| Task instructions |
Transcribe the data below verbatim from the line with "-- ==== Sys2Proof/Laws/Processors.lean" to the line with "unfold loadSurface". Include both of those lines.

| Material supplied |
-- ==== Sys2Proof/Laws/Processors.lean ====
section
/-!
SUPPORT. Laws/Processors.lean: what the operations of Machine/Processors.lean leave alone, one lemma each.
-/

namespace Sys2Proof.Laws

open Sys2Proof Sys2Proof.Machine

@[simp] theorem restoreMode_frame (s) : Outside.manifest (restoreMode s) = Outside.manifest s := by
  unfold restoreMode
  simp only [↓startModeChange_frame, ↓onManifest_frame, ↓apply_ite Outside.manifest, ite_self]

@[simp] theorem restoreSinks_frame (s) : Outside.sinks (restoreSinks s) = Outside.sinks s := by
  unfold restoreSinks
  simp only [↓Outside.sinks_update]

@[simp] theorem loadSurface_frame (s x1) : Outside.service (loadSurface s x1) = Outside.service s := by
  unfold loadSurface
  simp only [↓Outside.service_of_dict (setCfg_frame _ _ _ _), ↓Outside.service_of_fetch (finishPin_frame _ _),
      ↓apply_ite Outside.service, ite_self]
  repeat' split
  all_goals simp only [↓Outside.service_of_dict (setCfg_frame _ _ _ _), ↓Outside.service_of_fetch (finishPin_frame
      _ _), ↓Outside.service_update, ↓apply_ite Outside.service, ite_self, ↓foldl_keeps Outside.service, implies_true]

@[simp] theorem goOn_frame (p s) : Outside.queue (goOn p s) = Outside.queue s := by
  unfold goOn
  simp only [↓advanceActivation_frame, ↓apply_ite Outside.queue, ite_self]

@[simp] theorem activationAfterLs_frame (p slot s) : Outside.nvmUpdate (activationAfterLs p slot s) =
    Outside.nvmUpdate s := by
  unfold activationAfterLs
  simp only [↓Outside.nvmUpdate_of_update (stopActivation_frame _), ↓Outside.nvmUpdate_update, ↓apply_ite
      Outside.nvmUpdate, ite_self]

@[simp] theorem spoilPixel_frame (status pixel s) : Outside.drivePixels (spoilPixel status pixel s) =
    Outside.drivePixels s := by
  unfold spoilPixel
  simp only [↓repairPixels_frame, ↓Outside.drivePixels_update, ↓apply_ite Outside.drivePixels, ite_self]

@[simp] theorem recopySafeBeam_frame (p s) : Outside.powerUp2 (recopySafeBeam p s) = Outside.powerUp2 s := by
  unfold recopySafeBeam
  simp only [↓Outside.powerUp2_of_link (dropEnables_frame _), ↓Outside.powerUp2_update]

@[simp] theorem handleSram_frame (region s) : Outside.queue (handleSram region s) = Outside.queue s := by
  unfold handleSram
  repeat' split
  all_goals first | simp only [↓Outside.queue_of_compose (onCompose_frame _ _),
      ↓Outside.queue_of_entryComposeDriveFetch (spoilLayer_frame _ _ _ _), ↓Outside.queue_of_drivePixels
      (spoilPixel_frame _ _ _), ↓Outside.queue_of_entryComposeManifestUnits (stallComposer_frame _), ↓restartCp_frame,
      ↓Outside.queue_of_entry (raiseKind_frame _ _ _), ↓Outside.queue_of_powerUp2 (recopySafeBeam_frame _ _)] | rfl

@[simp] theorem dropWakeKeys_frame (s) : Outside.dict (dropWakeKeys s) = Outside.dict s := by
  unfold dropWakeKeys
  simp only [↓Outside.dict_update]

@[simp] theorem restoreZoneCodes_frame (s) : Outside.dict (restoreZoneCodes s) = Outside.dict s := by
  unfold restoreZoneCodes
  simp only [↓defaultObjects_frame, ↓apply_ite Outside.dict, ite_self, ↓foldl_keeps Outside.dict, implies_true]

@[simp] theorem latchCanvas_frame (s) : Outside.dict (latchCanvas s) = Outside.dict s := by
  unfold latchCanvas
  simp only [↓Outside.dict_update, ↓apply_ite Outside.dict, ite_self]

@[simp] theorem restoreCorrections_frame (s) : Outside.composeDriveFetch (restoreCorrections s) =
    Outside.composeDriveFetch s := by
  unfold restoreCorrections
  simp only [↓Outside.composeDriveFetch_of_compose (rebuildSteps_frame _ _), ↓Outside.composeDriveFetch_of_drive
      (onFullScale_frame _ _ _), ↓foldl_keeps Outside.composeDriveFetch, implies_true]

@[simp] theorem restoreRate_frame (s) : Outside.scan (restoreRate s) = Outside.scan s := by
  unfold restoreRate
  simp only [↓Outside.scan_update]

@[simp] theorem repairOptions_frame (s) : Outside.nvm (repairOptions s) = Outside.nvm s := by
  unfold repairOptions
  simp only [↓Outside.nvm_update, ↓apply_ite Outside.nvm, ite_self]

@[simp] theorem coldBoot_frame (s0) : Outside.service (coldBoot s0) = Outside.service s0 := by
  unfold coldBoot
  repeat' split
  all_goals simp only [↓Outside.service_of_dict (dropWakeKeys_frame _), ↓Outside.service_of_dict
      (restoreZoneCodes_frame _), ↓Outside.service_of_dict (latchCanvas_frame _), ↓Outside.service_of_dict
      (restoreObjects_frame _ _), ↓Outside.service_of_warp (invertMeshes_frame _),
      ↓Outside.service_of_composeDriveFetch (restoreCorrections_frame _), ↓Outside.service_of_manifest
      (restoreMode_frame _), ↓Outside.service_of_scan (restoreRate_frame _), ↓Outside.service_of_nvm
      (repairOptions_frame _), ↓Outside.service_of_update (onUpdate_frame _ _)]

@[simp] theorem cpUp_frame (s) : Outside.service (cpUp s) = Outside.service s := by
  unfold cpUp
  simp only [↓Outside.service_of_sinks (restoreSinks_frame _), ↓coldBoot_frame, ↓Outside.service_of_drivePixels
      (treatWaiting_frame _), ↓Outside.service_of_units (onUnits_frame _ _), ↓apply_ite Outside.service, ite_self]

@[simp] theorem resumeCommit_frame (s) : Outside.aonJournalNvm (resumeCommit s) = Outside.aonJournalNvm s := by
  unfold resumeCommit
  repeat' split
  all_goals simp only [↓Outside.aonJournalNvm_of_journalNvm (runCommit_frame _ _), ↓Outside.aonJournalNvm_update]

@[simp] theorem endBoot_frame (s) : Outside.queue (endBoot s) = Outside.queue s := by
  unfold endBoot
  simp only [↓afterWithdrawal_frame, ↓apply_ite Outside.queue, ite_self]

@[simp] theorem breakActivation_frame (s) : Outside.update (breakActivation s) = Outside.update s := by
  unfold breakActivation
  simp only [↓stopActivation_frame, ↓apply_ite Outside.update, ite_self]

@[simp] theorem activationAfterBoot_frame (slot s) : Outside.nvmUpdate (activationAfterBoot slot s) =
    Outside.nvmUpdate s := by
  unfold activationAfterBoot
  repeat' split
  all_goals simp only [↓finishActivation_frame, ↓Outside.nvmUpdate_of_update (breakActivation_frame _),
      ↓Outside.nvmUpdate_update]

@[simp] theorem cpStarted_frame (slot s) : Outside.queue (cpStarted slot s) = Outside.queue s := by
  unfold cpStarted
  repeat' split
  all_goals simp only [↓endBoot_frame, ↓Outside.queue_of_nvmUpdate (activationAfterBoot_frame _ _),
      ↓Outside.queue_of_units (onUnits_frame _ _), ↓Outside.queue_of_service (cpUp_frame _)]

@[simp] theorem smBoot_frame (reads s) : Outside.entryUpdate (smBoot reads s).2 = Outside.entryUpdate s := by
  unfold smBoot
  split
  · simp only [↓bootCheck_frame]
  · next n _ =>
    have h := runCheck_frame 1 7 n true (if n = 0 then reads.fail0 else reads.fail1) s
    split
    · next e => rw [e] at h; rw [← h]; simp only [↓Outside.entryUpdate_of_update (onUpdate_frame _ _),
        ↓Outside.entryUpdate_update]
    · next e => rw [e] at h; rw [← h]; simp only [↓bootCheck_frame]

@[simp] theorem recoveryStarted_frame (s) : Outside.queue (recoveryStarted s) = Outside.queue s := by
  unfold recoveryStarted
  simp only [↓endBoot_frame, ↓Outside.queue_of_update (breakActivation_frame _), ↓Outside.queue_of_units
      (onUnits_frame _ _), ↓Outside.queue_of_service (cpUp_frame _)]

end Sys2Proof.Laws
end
---
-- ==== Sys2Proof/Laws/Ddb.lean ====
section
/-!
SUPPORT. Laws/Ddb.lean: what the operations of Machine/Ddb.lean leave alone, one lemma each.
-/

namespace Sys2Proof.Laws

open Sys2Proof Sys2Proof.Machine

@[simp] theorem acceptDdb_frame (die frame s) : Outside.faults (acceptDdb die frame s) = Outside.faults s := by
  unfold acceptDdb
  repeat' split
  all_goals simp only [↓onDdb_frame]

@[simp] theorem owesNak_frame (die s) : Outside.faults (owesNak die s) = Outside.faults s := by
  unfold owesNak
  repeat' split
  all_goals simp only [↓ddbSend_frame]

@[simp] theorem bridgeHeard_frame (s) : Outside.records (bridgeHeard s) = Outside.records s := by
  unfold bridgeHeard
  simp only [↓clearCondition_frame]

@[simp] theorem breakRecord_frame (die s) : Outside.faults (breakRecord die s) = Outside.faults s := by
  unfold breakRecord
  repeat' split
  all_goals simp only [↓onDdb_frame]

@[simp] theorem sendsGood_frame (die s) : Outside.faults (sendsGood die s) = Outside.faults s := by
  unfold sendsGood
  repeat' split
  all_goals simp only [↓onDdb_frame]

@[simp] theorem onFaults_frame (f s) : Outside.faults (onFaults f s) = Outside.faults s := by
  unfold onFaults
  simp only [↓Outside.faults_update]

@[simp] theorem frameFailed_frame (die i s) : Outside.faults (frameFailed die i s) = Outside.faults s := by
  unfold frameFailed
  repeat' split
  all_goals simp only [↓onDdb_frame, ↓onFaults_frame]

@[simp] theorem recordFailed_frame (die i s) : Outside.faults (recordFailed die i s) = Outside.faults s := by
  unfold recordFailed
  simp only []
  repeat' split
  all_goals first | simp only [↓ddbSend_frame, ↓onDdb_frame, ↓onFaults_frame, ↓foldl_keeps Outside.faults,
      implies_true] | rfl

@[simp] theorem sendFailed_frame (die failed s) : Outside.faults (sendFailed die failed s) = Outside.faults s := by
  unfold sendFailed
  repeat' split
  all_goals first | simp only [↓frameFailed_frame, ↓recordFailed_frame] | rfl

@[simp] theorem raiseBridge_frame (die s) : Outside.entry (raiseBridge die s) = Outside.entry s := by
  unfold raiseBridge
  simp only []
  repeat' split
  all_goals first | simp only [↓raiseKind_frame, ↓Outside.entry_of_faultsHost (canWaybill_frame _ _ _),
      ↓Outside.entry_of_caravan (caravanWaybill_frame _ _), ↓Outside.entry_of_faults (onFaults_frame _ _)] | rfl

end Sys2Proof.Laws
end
* * *
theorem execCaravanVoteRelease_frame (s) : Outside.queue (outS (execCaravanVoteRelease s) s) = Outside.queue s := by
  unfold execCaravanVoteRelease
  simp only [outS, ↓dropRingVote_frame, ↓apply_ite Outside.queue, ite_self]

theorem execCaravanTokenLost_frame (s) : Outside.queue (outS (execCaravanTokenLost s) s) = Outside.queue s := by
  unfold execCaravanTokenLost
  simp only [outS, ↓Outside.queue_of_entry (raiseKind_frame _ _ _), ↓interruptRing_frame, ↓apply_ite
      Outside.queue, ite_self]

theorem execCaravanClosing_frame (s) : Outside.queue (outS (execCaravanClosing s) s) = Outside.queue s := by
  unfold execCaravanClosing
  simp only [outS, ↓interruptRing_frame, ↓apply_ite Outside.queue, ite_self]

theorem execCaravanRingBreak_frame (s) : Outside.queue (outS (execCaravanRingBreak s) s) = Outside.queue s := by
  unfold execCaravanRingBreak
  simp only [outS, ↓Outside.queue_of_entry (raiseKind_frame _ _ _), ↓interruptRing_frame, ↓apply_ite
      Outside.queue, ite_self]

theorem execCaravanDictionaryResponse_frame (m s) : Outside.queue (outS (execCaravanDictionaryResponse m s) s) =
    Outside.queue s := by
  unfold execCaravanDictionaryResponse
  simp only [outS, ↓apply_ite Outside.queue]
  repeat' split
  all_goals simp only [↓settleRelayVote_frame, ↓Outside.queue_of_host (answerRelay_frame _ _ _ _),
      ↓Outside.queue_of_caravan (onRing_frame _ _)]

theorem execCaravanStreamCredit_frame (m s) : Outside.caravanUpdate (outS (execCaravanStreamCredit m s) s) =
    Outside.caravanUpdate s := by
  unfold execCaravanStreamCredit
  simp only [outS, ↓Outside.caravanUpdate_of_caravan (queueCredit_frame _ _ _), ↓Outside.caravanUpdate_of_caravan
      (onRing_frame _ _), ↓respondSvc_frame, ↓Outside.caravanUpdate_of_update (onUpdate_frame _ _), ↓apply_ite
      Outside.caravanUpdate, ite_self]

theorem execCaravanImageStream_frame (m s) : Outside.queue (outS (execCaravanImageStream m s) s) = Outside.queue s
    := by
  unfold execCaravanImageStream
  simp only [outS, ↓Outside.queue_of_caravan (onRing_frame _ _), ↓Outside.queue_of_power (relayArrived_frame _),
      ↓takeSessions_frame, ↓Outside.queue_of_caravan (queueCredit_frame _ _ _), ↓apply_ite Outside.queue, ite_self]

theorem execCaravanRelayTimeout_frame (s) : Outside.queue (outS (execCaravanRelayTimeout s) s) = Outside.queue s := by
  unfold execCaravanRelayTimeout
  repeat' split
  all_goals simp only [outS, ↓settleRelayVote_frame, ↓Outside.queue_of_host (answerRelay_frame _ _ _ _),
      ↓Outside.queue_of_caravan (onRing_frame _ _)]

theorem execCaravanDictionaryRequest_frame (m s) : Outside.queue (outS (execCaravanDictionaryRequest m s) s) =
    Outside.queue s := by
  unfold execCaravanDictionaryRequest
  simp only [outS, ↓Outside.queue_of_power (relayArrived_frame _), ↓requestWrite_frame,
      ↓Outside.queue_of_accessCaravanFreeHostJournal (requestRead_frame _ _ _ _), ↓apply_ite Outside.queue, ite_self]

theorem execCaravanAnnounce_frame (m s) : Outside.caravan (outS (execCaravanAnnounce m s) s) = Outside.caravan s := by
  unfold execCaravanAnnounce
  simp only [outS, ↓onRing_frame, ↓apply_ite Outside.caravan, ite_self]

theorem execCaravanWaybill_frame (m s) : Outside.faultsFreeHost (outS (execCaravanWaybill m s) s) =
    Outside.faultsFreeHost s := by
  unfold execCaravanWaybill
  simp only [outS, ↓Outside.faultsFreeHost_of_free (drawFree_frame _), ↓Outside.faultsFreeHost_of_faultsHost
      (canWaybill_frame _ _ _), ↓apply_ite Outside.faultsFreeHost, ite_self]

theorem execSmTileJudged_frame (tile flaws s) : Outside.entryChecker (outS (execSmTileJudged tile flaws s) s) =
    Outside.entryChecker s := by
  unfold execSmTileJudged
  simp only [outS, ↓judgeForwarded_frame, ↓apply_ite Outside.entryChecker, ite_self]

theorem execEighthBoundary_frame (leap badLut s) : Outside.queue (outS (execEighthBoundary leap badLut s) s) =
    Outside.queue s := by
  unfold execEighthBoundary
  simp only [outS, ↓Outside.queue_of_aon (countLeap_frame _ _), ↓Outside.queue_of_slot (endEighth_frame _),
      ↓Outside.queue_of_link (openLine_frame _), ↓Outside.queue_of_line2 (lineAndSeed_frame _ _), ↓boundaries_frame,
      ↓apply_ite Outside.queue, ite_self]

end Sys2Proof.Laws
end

| Answer section |
-- ==== Sys2Proof/Laws/Processors.lean ====
section
/-!
SUPPORT. Laws/Processors.lean: what the operations of Machine/Processors.lean leave alone, one lemma each.
-/

namespace Sys2Proof.Laws

open Sys2Proof Sys2Proof.Machine

@[simp] theorem restoreMode_frame (s) : Outside.manifest (restoreMode s) = Outside.manifest s := by
  unfold restoreMode
  simp only [↓startModeChange_frame, ↓onManifest_frame, ↓apply_ite Outside.manifest, ite_self]

@[simp] theorem restoreSinks_frame (s) : Outside.sinks (restoreSinks s) = Outside.sinks s := by
  unfold restoreSinks
  simp only [↓Outside.sinks_update]

@[simp] theorem loadSurface_frame (s x1) : Outside.service (loadSurface s x1) = Outside.service s := by
  unfold loadSurface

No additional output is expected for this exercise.